Coronavirus News

Potential second wave could prove similar to 1918 pandemic, UH medical historian says

Based on historical data, a UH medical historian said a second wave of new coronavirus infections could prove similar to the 1918 Spanish flu pandemic.

Associate director for the Honors College Medicine and Society Program Helen Valier has been analyzing the similarities COVID-19 has to diseases from the past.

“Infectious disease outbreaks are biologically inevitable, but huge loss of life seldom is,” Valier said. “Like any large-scale infectious disease outbreak past or present, public policy and other social factors play a huge role in how many deaths there will be at different times and in different places.”

Looking back at the Spanish flu, there were three waves. At the end of the third wave, around a third of the world’s total population was infected and upwards of 50 million died, Valier said.

The second wave proved to be deadlier than the first in regards to the Spanish flu.

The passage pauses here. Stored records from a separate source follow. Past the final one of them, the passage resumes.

-- ==== Sys2Proof/Proofs/PackUnpack.lean ====
section
/-! PACK and UNPACK: the words that decode to them, and their one effect in IDLE, where acceptance and completion are
a single step (spec/42_nibble_packer.md R185, R186, spec/43_control.md R202). -/

namespace Sys2Proof.Machine

/-! ### The words -/

/-- A word with SRST 0 and CMD 0x1 is PACK, whatever its ignored bits hold (R90, R91). -/
theorem decode_eq_pack {d : Word} (hsrst : srstField d = false) (hcmd : cmdField d = 0x1#4) :
    decode d = .pack (ieField d) := by
  rw [decode, hsrst, hcmd]
  rfl

/-- A word with SRST 0 and CMD 0x2 is UNPACK, whatever its ignored bits hold (R90, R91). -/
theorem decode_eq_unpack {d : Word} (hsrst : srstField d = false) (hcmd : cmdField d = 0x2#4) :
    decode d = .unpack (ieField d) := by
  rw [decode, hsrst, hcmd]
  rfl

/-! ### Completing at once -/

/-- A command that completes in the step that accepts it never leaves IDLE, so `finish()` only sets DONE (R206). -/
theorem finish_of_idle {s : State} (hidle : s.h.fsm = .idle) : s.finish = { s with regs.done := true } := by
  rw [State.finish, ← hidle]

/-- Loading DP_RESULT and finishing, right after acceptance in IDLE, leaves DONE 1 and EOS 0, the IE of the word, and
all else as it was (R202, R205, R206). -/
theorem finish_dpResult_of_accepted {s : State} (hidle : s.h.fsm = .idle) (ie : Bool) (v : Word) :
    { (s.setIe ie).clearEnded with regs.dpResult := v }.finish = { s with
      regs.ie := ie, regs.eos := false, regs.done := true, regs.dpResult := v } :=
  finish_of_idle (s := { (s.setIe ie).clearEnded with regs.dpResult := v }) hidle

/-- PACK in IDLE: the high nibbles of PO and PE, in this order, are the packed byte (R182, R185). -/
theorem exec_pack_idle {s : State} (hidle : s.h.fsm = .idle) (ie : Bool) :
    exec (.pack ie) s = .next { s with
      regs.ie := ie, regs.eos := false, regs.done := true
      regs.dpResult := (s.regs.po.extractLsb' 4 4 ++ s.regs.pe.extractLsb' 4 4).setWidth 32 } := by
  have hpack : s.regs.po.extractLsb' 4 4 ++ s.regs.pe.extractLsb' 4 4 = pack s.regs.pe s.regs.po :=
    quant_append_quant s.regs.pe s.regs.po
  calc exec (.pack ie) s
      _ = .next (packBody (s.setIe ie).clearEnded) := congrArg _ (issue_idle hidle ie packBody)
      _ = _ := by rw [hpack]; exact congrArg _ (finish_dpResult_of_accepted hidle ie _)

/-- UNPACK in IDLE: the right pixel stands in the high byte of the result, the left one in the low byte (R183, R186). -/
theorem exec_unpack_idle {s : State} (hidle : s.h.fsm = .idle) (ie : Bool) :
    exec (.unpack ie) s = .next { s with
      regs.ie := ie, regs.eos := false, regs.done := true
      regs.dpResult :=
        (s.regs.pe.extractLsb' 4 4 ++ 0#4 ++ s.regs.pe.extractLsb' 0 4 ++ 0#4 : BitVec 16).setWidth 32 } := by
  have hunpack : (s.regs.pe.extractLsb' 4 4 ++ 0#4 ++ s.regs.pe.extractLsb' 0 4 ++ 0#4 : BitVec 16)
      = unpackRight s.regs.pe ++ unpackLeft s.regs.pe := by
    rw [unpackRight_eq, unpackLeft_eq, BitVec.append_assoc]
    rfl
  calc exec (.unpack ie) s
      _ = .next (unpackBody (s.setIe ie).clearEnded) := congrArg _ (issue_idle hidle ie unpackBody)
      _ = _ := by rw [hunpack]; exact congrArg _ (finish_dpResult_of_accepted hidle ie _)

/-! ### The obligations -/

/-- Settles O7: the word's fields choose PACK, and in IDLE its acceptance is its whole effect. -/
theorem packInIdle : Obligations.PackInIdle :=
  ⟨fun _ hsrst hcmd => decode_eq_pack hsrst hcmd, fun _ ie hidle => exec_pack_idle hidle ie⟩

/-- Settles O8: the word's fields choose UNPACK, and in IDLE its acceptance is its whole effect. -/
theorem unpackInIdle : Obligations.UnpackInIdle :=
  ⟨fun _ hsrst hcmd => decode_eq_unpack hsrst hcmd, fun _ ie hidle => exec_unpack_idle hidle ie⟩

end Sys2Proof.Machine
end


section
/-! NOP: the words that decode to it, and its one effect, the same in every phase (spec/43_control.md R204, R205). -/

namespace Sys2Proof.Machine

/-- A word with SRST 0 and CMD 0x0 is NOP, whatever its ignored bits hold (R90, R91). -/
theorem decode_eq_nop {d : Word} (hsrst : srstField d = false) (hcmd : cmdField d = 0x0#4) :
    decode d = .nop (ieField d) := by
  rw [decode, hsrst, hcmd]
  rfl

/-- NOP is the one command but SRST that is not issued: it is neither accepted nor dropped, so `h.fsm` is not looked at
and only IE is written (R204, R205). -/
theorem exec_nop (ie : Bool) (s : State) : exec (.nop ie) s = .next (s.setIe ie) := rfl

/-- Settles O6: the word's fields choose NOP, whose whole effect is the write of IE that `setIe` is. -/
theorem nopWritesOnlyIe : Obligations.NopWritesOnlyIe :=
  ⟨fun _ hsrst hcmd => decode_eq_nop hsrst hcmd, fun s ie => exec_nop ie s⟩

end Sys2Proof.Machine
end


section
/-! ENC_RECORD's rejected images: which check fails first, and the one state either failure leaves
(spec/41_sub_image_framer.md R142, spec/60_exceptions.md R223 to R225, R229). -/

namespace Sys2Proof.Machine

/-! ### The two checks -/

/-- The size check comes first and does not look at the parity of W (R142, R229). -/
theorem encRecordBody_too_large {s : State} (hsize : s.regs.w.toNat > 960 ∨ s.regs.ht.toNat > 540) :
    encRecordBody s = s.raiseError .dimensionTooLarge :=
  if_pos hsize

/-- Bit 0 of W, which the model tests, says that W is odd. -/
theorem getLsbD_zero_iff_odd (w : Half) : w.getLsbD 0 = true ↔ w.toNat % 2 = 1 := by
  rw [← BitVec.testBit_toNat, Nat.testBit_zero, decide_eq_true_iff]

/-- An odd W is reported only when the size check has passed (R142, R229). -/
theorem encRecordBody_odd {s : State} (hw : s.regs.w.toNat ≤ 960) (hht : s.regs.ht.toNat ≤ 540)
    (hodd : s.regs.w.toNat % 2 = 1) : encRecordBody s = s.raiseError .invalidGeometry := by
  have hsize : ¬ (s.regs.w.toNat > Config.maxW ∨ s.regs.ht.toNat > Config.maxH) :=
    not_or.mpr ⟨Nat.not_lt.mpr hw, Nat.not_lt.mpr hht⟩
  have hbit : s.regs.w.getLsbD 0 = true := (getLsbD_zero_iff_odd _).mpr hodd
  rw [encRecordBody, if_neg hsize, if_pos hbit]

/-! ### A command that fails at acceptance -/

/-- ENC_RECORD in IDLE that fails a check: acceptance has written IE and cleared DONE and EOS, and the error is all that
is added, so BOUT and PAY_LEN stay as they were (R202, R225). -/
theorem exec_encRecord_raises {s : State} {ie : Bool} {code : ErrCode} (hidle : s.h.fsm = .idle)
    (hraise : encRecordBody (s.setIe ie).clearEnded = (s.setIe ie).clearEnded.raiseError code) :
    exec (.encRecord ie) s = .next { s with
      regs.ie := ie, regs.eos := false, regs.done := false, regs.err := code, h.fsm := .error } :=
  congrArg _ ((issue_idle hidle ie encRecordBody).trans hraise)

/-- Settles O11: acceptance leaves W and H alone, so the checks see the sizes of the state before it. -/
theorem encRecordRejected : Obligations.EncRecordRejected :=
  fun _ _ hidle =>
    ⟨fun hsize => exec_encRecord_raises hidle (encRecordBody_too_large hsize),
      fun hw hht hodd => exec_encRecord_raises hidle (encRecordBody_odd hw hht hodd)⟩

end Sys2Proof.Machine
end


section
/-! The interrupt output against what the HOST reads: the fields of CTRL and STATUS that R235 names, each where the
register map puts it (R23, R24, spec/60_exceptions.md R220, R235). -/

namespace Sys2Proof.Machine

/-! ### The fields as they are read -/

/-- CTRL bit 8 is IE (R23). -/
theorem regRead_ctrl_ie (s : State) : (s.regRead 0x00).getLsbD 8 = s.regs.ie := by
  change s.ctrlWord.getLsbD 8 = s.regs.ie
  simp [State.ctrlWord]

/-- Where each field of the STATUS word stands, from bit 0 up (R24). -/
theorem getLsbD_statusWord (s : State) (i : Nat) :
    s.statusWord.getLsbD i =
      if i < 3 then s.h.fsm.code.getLsbD i
      else if i < 4 then s.busy
      else if i < 7 then s.regs.err.code.getLsbD (i - 4)
      else if i < 8 then s.regs.eos
      else if i < 9 then s.regs.done
      else if i < 10 then s.regs.cmdDrop
      else false := by
  simp only [State.statusWord, BitVec.getLsbD_append, BitVec.getLsbD_zero, BitVec.getLsbD_ofBool]
  grind

/-- STATUS bit 8 is DONE (R24). -/
theorem regRead_status_done (s : State) : (s.regRead 0x04).getLsbD 8 = s.regs.done :=
  getLsbD_statusWord s 8

/-- STATUS bit 7 is EOS (R24). -/
theorem regRead_status_eos (s : State) : (s.regRead 0x04).getLsbD 7 = s.regs.eos :=
  getLsbD_statusWord s 7

/-- STATUS bits 6 to 4 are the code of ERR (R24). -/
theorem regRead_status_err (s : State) : (s.regRead 0x04).extractLsb' 4 3 = s.regs.err.code := by
  apply BitVec.eq_of_getLsbD_eq
  intro i hi
  have hstatus : s.regRead 0x04 = s.statusWord := rfl
  rw [hstatus, BitVec.getLsbD_extractLsb', getLsbD_statusWord]
  interval_cases i <;> rfl

/-- Of all the codes only that of no error is 0 (R220). -/
theorem code_ne_zero_iff (e : ErrCode) : e.code ≠ 0 ↔ e ≠ .none := by
  cases e <;> decide

/-! ### The level -/

/-- R235 as a proposition about the flags themselves. -/
theorem irq_iff (s : State) :
    s.irq = true ↔ s.regs.ie = true ∧ (s.regs.done = true ∨ s.regs.eos = true ∨ s.regs.err ≠ .none) := by
  simp [State.irq, or_assoc]

/-- Settles O52: each field the HOST reads is its flag, and ERR reads 0 exactly when there is no error. -/
theorem interruptIsALevelOfTheFlags : Obligations.InterruptIsALevelOfTheFlags := by
  intro s
  rw [regRead_ctrl_ie, regRead_status_done, regRead_status_eos, regRead_status_err, code_ne_zero_iff]
  exact irq_iff s

end Sys2Proof.Machine
end


section
/-! The register writes that change nothing: to a data register while BUSY, and to a register that cannot be written at
any time (spec/20_memory.md R62, spec/70_reset_and_hazards.md R261). -/

namespace Sys2Proof.Machine

/-! ### What the address selects -/

/-- STATUS stands below the offset 0x08 (R22, R61). -/
theorem regAt_ne_status {a : Addr} (ha : 0x08 ≤ (a &&& 0x3C#6).toNat) : regAt a ≠ .status := by
  revert a; decide

/-- From the offset 0x20 up stand the registers the HOST cannot write (R22, R36 to R38). -/
theorem regAt_of_readOnlyOffset {a : Addr} (ha : 0x20 ≤ (a &&& 0x3C#6).toNat) :
    regAt a = .dpResult ∨ regAt a = .payLen ∨ regAt a = .reserved := by
  revert a; decide

/-! ### The write -/

/-- A write of a register other than STATUS does nothing while BUSY (R62, R261). -/
theorem writeOther_busy {s : State} {n : Reg} (hbusy : s.busy = true) (hn : n ≠ .status) (d : Word) :
    s.writeOther n d = s := by
  rcases writeOther_cases s n d with hsame | ⟨hstatus, -, -⟩ | ⟨hready, -⟩
  · exact hsame
  · exact absurd hstatus hn
  · exact absurd hbusy (Bool.eq_false_iff.mp hready)

/-- A write of DP_RESULT, PAY_LEN or a reserved offset does nothing in any phase (R38, R62). -/
theorem writeOther_readOnly {n : Reg} (hn : n = .dpResult ∨ n = .payLen ∨ n = .reserved) (s : State) (d : Word) :
    s.writeOther n d = s := by
  rcases hn with rfl | rfl | rfl <;> rfl

/-! ### The turn -/

/-- A register write that is next on the agenda is the step, whose effect begins with its turn used up (R60, R73). -/
theorem step_regWrite {s : State} {a : Addr} {d : Word} {rest : List Turn}
    (hturn : s.host.agenda = .host (.regWrite a d) :: rest) : step s = regWrite a d (s.withAgenda rest) := by
  rw [step, takeTurn, hturn]
  rfl

/-- A write past CTRL and STATUS is no command word, so it is a write of the register it selects (R61, R62). -/
theorem step_regWrite_dataOffset {s : State} {a : Addr} {d : Word} {rest : List Turn}
    (hturn : s.host.agenda = .host (.regWrite a d) :: rest) (ha : 0x08 ≤ (a &&& 0x3C#6).toNat) :
    step s = .next ((s.withAgenda rest).writeOther (regAt a) d) := by
  rw [step_regWrite hturn]
  rcases regWrite_cases a d (s.withAgenda rest) with ⟨hctrl, -⟩ | ⟨-, hwrite⟩
  · rw [(regSelect_eq_zero a).mp hctrl] at ha
    exact absurd ha (by decide)
  · exact hwrite

/-- Settles O47: either way the write leaves the state that the turn alone makes; BUSY, which the agenda does not touch,
or the register selected is the reason. -/
theorem ignoredRegisterWrites : Obligations.IgnoredRegisterWrites := by
  rintro s a d rest hturn (⟨hbusy, hdata⟩ | hreadOnly)
  · rw [step_regWrite_dataOffset hturn hdata]
    exact congrArg _ (writeOther_busy (s := s.withAgenda rest) hbusy (regAt_ne_status hdata) d)
  · rw [step_regWrite_dataOffset hturn (Nat.le_trans (by decide) hreadOnly)]
    exact congrArg _ (writeOther_readOnly (regAt_of_readOnlyOffset hreadOnly) (s.withAgenda rest) d)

Valier said injured troops returning in large numbers to the U.S. in 1918 is part of what drove the second wave of the Spanish flu. 

Valier told KHOU the second wave of the Spanish flu had a more severe effect on those in their 20s and 30s. This had an overall effect on the economy as this age group was considered the most productive.

In talking about the differences social distancing makes, Valier said death tolls from the Spanish flu reflected the degree of intervention government officials took.

“In the places where local public health officials, local city and county politicians could see eye to eye over closures, masking rules, phased reopening, etc., deaths tended to be lower,” Valier said. “In places where there was less agreement and less coordination, (the death toll was) higher.”

An example Valier uses is the Philadelphia Liberty Loans Parade going ahead in September 1918 despite the pleas of public health officials.

Within a few days, Philadelphia recorded the highest death toll of any U.S. metro area during the crisis.

“The lesson I think is that so much about this disease is new and uncertain,” Valier said. “But, we have dealt with new and uncertain diseases before and we will now so long as we remember that not everything about our pandemic response is new.”